The GametangiumList is unique to an individual artifact. It should not be replicated in clones. No two distinct individuals can share the same gamete sources. [0167]
Logically, gamete sources would not be part of the genotype. They are nevertheless included as a convenience for publishers to advertise sources, and for searchers to update old gametes. For these purposes it is convenient if the sources are encoded in the same file, along with the genotype of the gamete or individual, as the GametangiumList allows. [0168]
The foregoing example is incomplete, because there is no concrete language for ASN. 1 syntax, and no obvious application. The following section extends the grammar into the concrete language of XML, and completes the example. [0169]
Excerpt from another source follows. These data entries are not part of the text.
-- ==== Sys2Proof/Laws/Frames.lean ====
section
/-! SUPPORT. What every command leaves alone, what every step keeps: corollaries of the components each operation writes. -/

namespace Sys2Proof.Machine

/-- The place set of a list of parts. -/
def maskOf (l : List Part) : Nat := l.foldl (fun m p => m ||| 1 <<< p.bit) 0

/-- The frame of a set w of components: the queue and every part outside w hold what they held. -/
def FrameOf (w : Nat) (s t : State) : Prop := t.pending = s.pending ∧ ∀ p : Part, w.testBit p.bit = false → p.kept s t

theorem FrameOf.refl (w : Nat) (s : State) : FrameOf w s s := ⟨rfl, fun p _ => by cases p <;> rfl⟩

/-- A write of a component in w keeps the frame of w. -/
theorem FrameOf.step {w : Nat} {s t u : State} (q : Part) (hq : w.testBit q.bit = true) (hp : u.pending = t.pending)
    (hk : ∀ p : Part, p ≠ q → p.kept t u) (h : FrameOf w s t) : FrameOf w s u := by
  refine ⟨hp.trans h.1, fun p hw => ?_⟩
  have hne : p ≠ q := by
    rintro rfl
    rw [hq] at hw
    cases hw
  have a := hk p hne
  have b := h.2 p hw
  cases p <;> exact Eq.trans a b

theorem stable_frame (w : Nat) (s : State) (hw : w.testBit 22 = true → ∀ p ∈ Part.returned, w.testBit p.bit = true) :
    Stable (FrameOf w s) w where
  now := fun b t _ _ h => FrameOf.step (t := t) .clock b rfl (fun p hp => by cases p <;> first | rfl | exact absurd rfl hp) h
  wr := fun b t _ _ h => FrameOf.step (t := t) .registers b rfl (fun p hp => by cases p <;> first | rfl | exact absurd rfl hp) h
  reset := fun b t _ _ h => FrameOf.step (t := t) .registers b rfl (fun p hp => by cases p <;> first | rfl | exact absurd rfl hp) h
  copy := fun b t _ _ _ h => FrameOf.step (t := t) .registers b rfl (fun p hp => by cases p <;> first | rfl | exact absurd rfl hp) h
  swap := fun b t _ _ _ h => FrameOf.step (t := t) .registers b rfl (fun p hp => by cases p <;> first | rfl | exact absurd rfl hp) h
  drawn := fun b t h => FrameOf.step (t := t) .freeValues b rfl (fun p hp => by cases p <;> first | rfl | exact absurd rfl hp) h
  mode := fun b t _ h => FrameOf.step (t := t) .mode b rfl (fun p hp => by cases p <;> first | rfl | exact absurd rfl hp) h
  hif := fun b t _ h => FrameOf.step (t := t) .hostInterface b rfl (fun p hp => by cases p <;> first | rfl | exact absurd rfl hp) h
  fab := fun b t _ h => FrameOf.step (t := t) .fabric b rfl (fun p hp => by cases p <;> first | rfl | exact absurd rfl hp) h
  rack := fun b t _ h => FrameOf.step (t := t) .rack b rfl (fun p hp => by cases p <;> first | rfl | exact absurd rfl hp) h
  mgmt := fun b t _ h => FrameOf.step (t := t) .management b rfl (fun p hp => by cases p <;> first | rfl | exact absurd rfl hp) h
  flt := fun b t _ h => FrameOf.step (t := t) .faults b rfl (fun p hp => by cases p <;> first | rfl | exact absurd rfl hp) h
  start := fun b t _ h => FrameOf.step (t := t) .startup b rfl (fun p hp => by cases p <;> first | rfl | exact absurd rfl hp) h
  drive := fun b t _ h => FrameOf.step (t := t) .drive b rfl (fun p hp => by cases p <;> first | rfl | exact absurd rfl hp) h
  loop := fun b t _ h => FrameOf.step (t := t) .loops b rfl (fun p hp => by cases p <;> first | rfl | exact absurd rfl hp) h
  seq := fun b t _ h => FrameOf.step (t := t) .sequencers b rfl (fun p hp => by cases p <;> first | rfl | exact absurd rfl hp) h
  evt := fun b t _ h => FrameOf.step (t := t) .events b rfl (fun p hp => by cases p <;> first | rfl | exact absurd rfl hp) h
  hrv := fun b t _ h => FrameOf.step (t := t) .harvest b rfl (fun p hp => by cases p <;> first | rfl | exact absurd rfl hp) h
  tim := fun b t _ h => FrameOf.step (t := t) .netTime b rfl (fun p hp => by cases p <;> first | rfl | exact absurd rfl hp) h
  thm := fun b t _ h => FrameOf.step (t := t) .thermal b rfl (fun p hp => by cases p <;> first | rfl | exact absurd rfl hp) h
  lane := fun b t _ h => FrameOf.step (t := t) .lanes b rfl (fun p hp => by cases p <;> first | rfl | exact absurd rfl hp) h
  cal := fun b t _ h => FrameOf.step (t := t) .calibration b rfl (fun p hp => by cases p <;> first | rfl | exact absurd rfl hp) h
  pk := fun b t _ h => FrameOf.step (t := t) .pipeline b rfl (fun p hp => by cases p <;> first | rfl | exact absurd rfl hp) h
  pair := fun b t _ h => FrameOf.step (t := t) .pair b rfl (fun p hp => by cases p <;> first | rfl | exact absurd rfl hp) h
  cellar := fun b t _ _ h => FrameOf.step (t := t) .cellar b rfl (fun p hp => by cases p <;> first | rfl | exact absurd rfl hp) h
  bare := fun b t k hn hf hq hc _ h => by
    refine ⟨hq.trans h.1, fun p hp => ?_⟩
    have r := hw b p
    cases p with
    | clock => exact hn.trans (h.2 .clock hp)
    | freeValues => exact hf.trans (h.2 .freeValues hp)
    | cellar => exact hc.trans (h.2 .cellar hp)
    | _ => exact absurd (r (by decide)) (by rw [hp]; decide)

theorem mayWrite_mask (l : List Part) (m : Nat) (h : maskOf l = m) (p : Part) (hp : m.testBit p.bit = true) : p ∈ l := by
  have key : ∀ (l : List Part) (a : Nat), (l.foldl (fun m p => m ||| 1 <<< p.bit) a).testBit p.bit = true → a.testBit p.bit = true ∨ p ∈ l := by
    intro l
    induction l with
    | nil => intro a ha; exact .inl ha
    | cons q l ih =>
      intro a ha
      rcases ih _ ha with h1 | h1
      · rw [Nat.testBit_or, Bool.or_eq_true] at h1
        rcases h1 with h1 | h1
        · exact .inl h1
        · right
          have : q.bit = p.bit := by
            rw [Nat.one_shiftLeft, Nat.testBit_two_pow] at h1
            exact of_decide_eq_true h1
          have : q = p := by revert this; cases q <;> cases p <;> decide
          subst this
          exact List.mem_cons_self ..
      · exact .inr (List.mem_cons_of_mem _ h1)
  rcases key l 0 (by rw [← h] at hp; exact hp) with h1 | h1
  · simp at h1
  · exact h1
Example of a Phenogenetic Grammar in XML

The following is the syntax of an example phenogenetic grammar specified in DTD notation for XML. This is an XML mapping of the abstract syntax defined in the preceding section. Using this syntax, an existing XML grammar may be transformed into a phenogenetic grammar—and an existing XML document into the genotype of a phenogenetic artifact—by adding the constructs it specifies.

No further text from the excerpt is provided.